# Red circle of death on the Mini



## lessd (Jan 23, 2005)

Purchased a retail Mini a few days ago and a few months ago purchased my 3rd TP-4 (retail when the price was $199). I activated both with Lifetime a few days ago. The Mini and the new TP-4 set up great, could see all my Series 4 TiVos and use MRS on all of them. Set up the new TP-4 for the Mini to use one tuner. Set up my Mini and the new TP-4 had the red circle death, I could not select that unit, the other two TP-4s could be selected without problems. I have tried everything, re-booting the new TP-4, re-booting the Mini, even did a *C&D all *on the Mini, I can't select the new TP-4, I even tried disconnecting one of my older TP-4s, still had the circle of death on the new TP-4.
I give up, I did call TiVo and they could not see any reason for this problem on their side, will be escalated to engineering. 
My plan was to sell my other two Series 4s with 2 tuners, so I would be left with 3 TP-4 giving me 11 tuners (and one for the mini) and one Mini, more than enough for my home. 
Any help would be appreciated.


----------



## todd_j_derr (Jun 6, 2000)

I didn't quite follow your story but if "red circle of death" means a circle with a slash through it beside that DVR when setting up the mini, it might be my issue, see the tail end of the "pain in the ass" thread.

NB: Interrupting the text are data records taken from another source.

-- ==== Sys2Proof/Syntax.lean ====
section
/-! DEFINITION. The commands of the part: one constructor for each row of spec/opcode_table.json,
with the operands the spec gives it and the facts of the outside world it carries (samples, pin
levels, host data, messages of partners). -/

namespace Sys2Proof

/-- R495: what a host memory read serves. -/
inductive ReadFor where
  | entry (ctx index : Nat) (retry : Bool)
  | data (ctx index : Nat) (retry : Bool)
  | stream (quarter stream : Nat)
  | other
deriving DecidableEq, Repr

/-- R527, R532: a lace frame: the fields of its START block and its data blocks D0, D1, ... -/
structure LaceFrame where
  vc : BitVec 2 := 0
  ftype : BitVec 6 := 0
  len : BitVec 6 := 0
  seq : BitVec 12 := 0
  hop : BitVec 3 := 0
  route : BitVec 24 := 0
  hops : BitVec 3 := 0
  data : List (BitVec 64) := []
deriving DecidableEq, Repr

/-- R503: a block of a lace lane as it is sent, bit 0 first: bits 1:0 the sync header, bits 65:2 the payload. -/
abbrev LaceBlock := BitVec 66

/-- R505, R527: how blocks of a frame arrive: the place in its row (k mod W) of the first, and the lanes that lose
lock within the next 64 blocks (R538). `mem` says that the receive buffer holds an uncorrectable error in what closes
(R703 class 6). -/
structure LaceArrival where
  first : Fin 4 := 0
  lost : BitVec 4 := 0
  mem : Bool := false
deriving DecidableEq, Repr

/-- R505, R527: blocks of a frame as a direction brings them, in the order of its stream. -/
structure LaceBlocks extends LaceArrival where
  blocks : List LaceBlock := []
deriving DecidableEq, Repr

/-- A control block with the link it came on. -/
structure LinkBlock where
  link : Fin 8
  blk : LaceBlock
deriving DecidableEq, Repr

/-- R509: an ALIGN block, and the skew of the locked lanes as it arrives, in ps. -/
structure SkewedBlock where
  blk : LaceBlock
  skew : BitVec 16
deriving DecidableEq, Repr

/-- A virtual channel of a link. -/
structure LinkVc where
  link : Fin 8
  vc : Fin 3
deriving DecidableEq, Repr

/-- R564: an edge of the 1 PPS input: its direction, and its time within the tick in 2^-16 ns. -/
structure PpsEdge where
  falling : Bool
  frac : BitVec 16
deriving DecidableEq, Repr

/-- A PTP message as it is on the wire: the fields of IEEE 1588-2019 that chapter 15 uses.
Times are seconds and nanoseconds; corrections are in units of 2^-16 ns. -/
structure PtpMsg where
  major : BitVec 4 := 2
  minor : BitVec 4 := 1
  mtype : BitVec 4 := 0
  /-- messageLength disagrees with the frame or with the messageType -/
  badLen : Bool := false
  domain : BitVec 8 := 0
  sdo : BitVec 12 := 0
  seq : BitVec 16 := 0
  /-- sourcePortIdentity: clockIdentity and portNumber -/
  clock : BitVec 64 := 0
  port : BitVec 16 := 0
  twoStep : Bool := false
  corr : Int := 0
  sec : BitVec 48 := 0
  ns : BitVec 32 := 0
  /-- requestingPortIdentity (clockIdentity · 2^16 + portNumber) of a response -/
  req : BitVec 80 := 0
  /-- Announce: grandmasterIdentity, clockClass, timeSource, stepsRemoved -/
  gm : BitVec 64 := 0
  cls : BitVec 8 := 248
  timeSource : BitVec 8 := 0xA0
  steps : BitVec 16 := 0
deriving DecidableEq, Repr

/-- R703: an uncorrectable word that scrubbing finds: its class, its unit, its address, and whether it
lies in the state memory of a cobbler (R626). -/
structure ScrubErr where
  cls : Fin 11 := 0
  unit : Nat := 0
  addr : BitVec 32 := 0
  state : Bool := false
deriving DecidableEq, Repr
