/-- R166, R484 STREAM_BIND: a stream of a quarter. -/
structure Stream where
  bound : Bool := false
  ctx : Nat := 0
  base : Nat := 0
  stride : Nat := 0
  /-- where in the buffer the present shot's data begins, in samples -/
  off : Nat := 0
  /-- samples that have arrived, counted from the present shot's first -/
  arrived : Nat := 0
  /-- R169: an underrun in this shot -/
  under : Bool := false
  /-- samples consumed by STREAM stitches issued in this shot -/
  issued : Nat := 0
  /-- samples played in this shot (their buffer space is free) -/
  played : Nat := 0
  /-- R169: after an underrun, the samples of the next shot that have arrived -/
  next : Nat := 0
deriving DecidableEq, Repr

/-- The sequencers, the barriers, and the streams (key q·16 + stream). -/
structure SeqSt where
  seqs : Table Seq := []
  bars : List BarUse := []
  /-- R162: held barrier frames: barrier, use count mod 256, shot index (low 16 bits), device, and
  cursor in ns of device time -/
  frames : List (Nat × Nat × Nat × Nat × Nat) := []
  streams : Table Stream := []
  /-- R164: frames that a timed-out use still expects and that are discarded when they come: barrier, use
  count mod 256, shot index (low 16 bits), device -/
  late : List (Nat × Nat × Nat × Nat) := []
deriving DecidableEq, Repr

/-! ### Placement (chapter 10) -/

/-- R381 to R408: a built last: what it assigns, what it was proved from, and its report. -/
structure LastMap where
  built : Bool := false
  stale : Bool := false
  /-- cause code of R410 of the staleness -/
  staleCause : Nat := 0
  /-- counts the builds of this LAST_ID (R384: replaced content counts as a new last) -/
  version : Nat := 0
  /-- sequencer, entry address, 72-bit mask of queues owned -/
  seqs : List (Nat × Nat × Nat) := []
  /-- quarter, stream, buffer length in granules, first granule -/
  streams : List (Nat × Nat × Nat × Nat) := []
  /-- peer, owned by this device, pinned, shared edges -/
  regions : List (Nat × Bool × Bool × Nat) := []
  /-- destination, first-hop link, hops, use bits -/
  routes : List (Nat × Nat × Nat × Nat) := []
  /-- barrier and its local participants -/
  bars : List (Nat × List Nat) := []
  /-- barrier and a participating device -/
  xbars : List (Nat × Nat) := []
  capin : Nat := 0
  usesDecoder : Bool := false
  /-- R252: quarter and index of the kernel sets the job uses -/
  ksets : List (Nat × Nat) := []
  /-- R271, R274: the placed capture demand of each input of CAPIN -/
  capDemand : List (Nat × Nat) := []
  /-- quarter and ENV_ID of envelopes the job plays, and those pinned resident (R390) -/
  envs : List (Nat × Nat) := []
  resident : List (Nat × Nat) := []
  /-- processors used, readout inputs used, bias outputs used -/
  dsps : List Nat := []
  /-- quarter and WAVE_ID of the bias waveforms the job plays -/
  waves : List (Nat × Nat) := []
  /-- stream bytes one shot consumes: quarter·16 + stream, bytes -/
  consume : List (Nat × Nat) := []
  /-- R401: the registers (BAR0 offsets) of its proof set, the s it used, the links on its routes -/
  proofRegs : List Nat := []
  slow : Nat := 0
  links : List Nat := []
  report : List Byte := []
  /-- R410: the context that submitted its PLACE -/
  ctx : Nat := 0
  progs : List (Nat × Nat) := []
  /-- R363: the tile of each node of the graph, and the graph load it was built from -/
  tiles : List Nat := []
  graph : Nat := 0
  /-- R402: the content an incremental build starts from: each stream with its rate and the bytes a shot consumes,
  the pins (kind and arguments), the sequencers whose program memory a load has changed since, and what other devices
  deliver (R156) -/
  demand : List (Nat × Nat × Nat) := []
  pins : List (Nat × Nat × Nat) := []
  dirty : List Nat := []
  remote : List RemoteDecision := []
deriving DecidableEq, Repr

/-- R382, R400: the build in progress: descriptor, image fields, and what its waits have given. -/
structure Build where
  ctx : Nat := 0
  index : Nat := 0
  startAt : Nat := 0
  image : List Byte := []
  /-- s as sampled at the start (R392) -/
  slow : Nat := 0
  peerFail : List Nat := []
  /-- R535: destinations probed for, until the wait ends -/
  probes : List Nat := []
  /-- every reply: destination and links (R536) -/
  found : List (Nat × List Nat) := []
  /-- PLC_CFG as live at the start (R409), and the RF and flux ports then enabled, as KIND × 256 + port (R398) -/
  plc : Word := 0
  on : List Nat := []
deriving DecidableEq, Repr

/-- The lasts, the build, the live last, and the latest slowness s (R391). -/
structure PlaceSt where
  lasts : Vector LastMap 4 := Vector.replicate 4 {}
  build : Option Build := none
  live : Option Nat := none
  /-- version of the live last that is in effect, and the copy in effect (R384) -/
  inEffect : LastMap := {}
  slow : Nat := 0
  /-- R391, R392: the counts of the speed monitors at the latest sample, and when the latest 1 ms sample was -/
  counts : Vector (BitVec 32) 32 := Vector.replicate 32 0
  sampledAt : Nat := 0
  /-- R400: the latest summary of each peer that no build has used: device,
  LAST_ID, count of LOCAL nodes, CRC, region pin (0 none, 1 its sender owns the region, 2 this device does) -/
  summaries : List (Nat × Nat × Nat × Nat × Nat) := []
  /-- R404: 0 a re-proof is asked for, 1 it runs -/
  reproof : Option Nat := none
deriving DecidableEq, Repr



/-! ### Readout inputs (chapter 06) -/

/-- R248, R266: an open window, or (`void`) one that did not open. Δ, DCLAMP and TRACK are those in
force when it opened (R257, R260). -/
structure Win where
  q : Nat := 0
  cfg : WinCfg := {}
  /-- its first ADC sample, 8 to the tick -/
  first : Nat := 0
  slip : Bool := false
  void : Bool := false
  di : Int := 0
  dq : Int := 0
  dclamp : Bool := false
  track : Bool := false
  /-- R283: where in the input buffer its data begins, how many GROUPS words are written, and whether one of
  their samples was an overrange -/
  at_ : Option Nat := none
  done : Nat := 0
  ovr : Bool := false
  /-- R284: a word would have overwritten a packet's data -/
  full : Bool := false
  /-- R248: the sum of the group that is not complete, and its samples so far -/
  part : Int × Int := (0, 0)
  taken : Nat := 0
deriving DecidableEq, Repr

/-- R257 to R262: the tracking history of a kernel set. A tracked centroid is absent while no point
has updated it since the history reset (it then equals C_s). -/
structure KTrack where
  cent : Vector (Option (Int × Int)) 4 := Vector.replicate 4 none
  nshot : Nat := 0
  /-- the set produced a non-void point in this shot -/
  produced : Bool := false
  di : Int := 0
  dq : Int := 0
  dclamp : Bool := false
  /-- Δ was taken from tracked centroids (TRACK of R265) -/
  track : Bool := false
deriving DecidableEq, Repr

/-- R269: an interval in which a slot captures: its first ADC sample that no record has taken, the sample
after its last one once that is known, and its shot. -/
structure CapIval where
  start : Nat := 0
  stop : Option Nat := none
  shot : Nat := 0
deriving DecidableEq, Repr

Is it also greyed out and produces error V70 if you select it?


----------



## lessd (Jan 23, 2005)

todd_j_derr said:


> I didn't quite follow your story but if "red circle of death" means a circle with a slash through it beside that DVR when setting up the mini, it might be my issue, see the tail end of the "pain in the ass" thread. Is it also greyed out and produces error V70 if you select it?


That the problem *exactly*,(on my 3rd TP-4 only) what have you done to solve it ?


----------



## todd_j_derr (Jun 6, 2000)

Over a week later I still have the problem, but it affects both of my XL4s so I can't use the minis at all. More details than you probably want to read are in the other thread I referred to, I've tried everything I could think of and spent hours on the phone to TiVo support to no avail.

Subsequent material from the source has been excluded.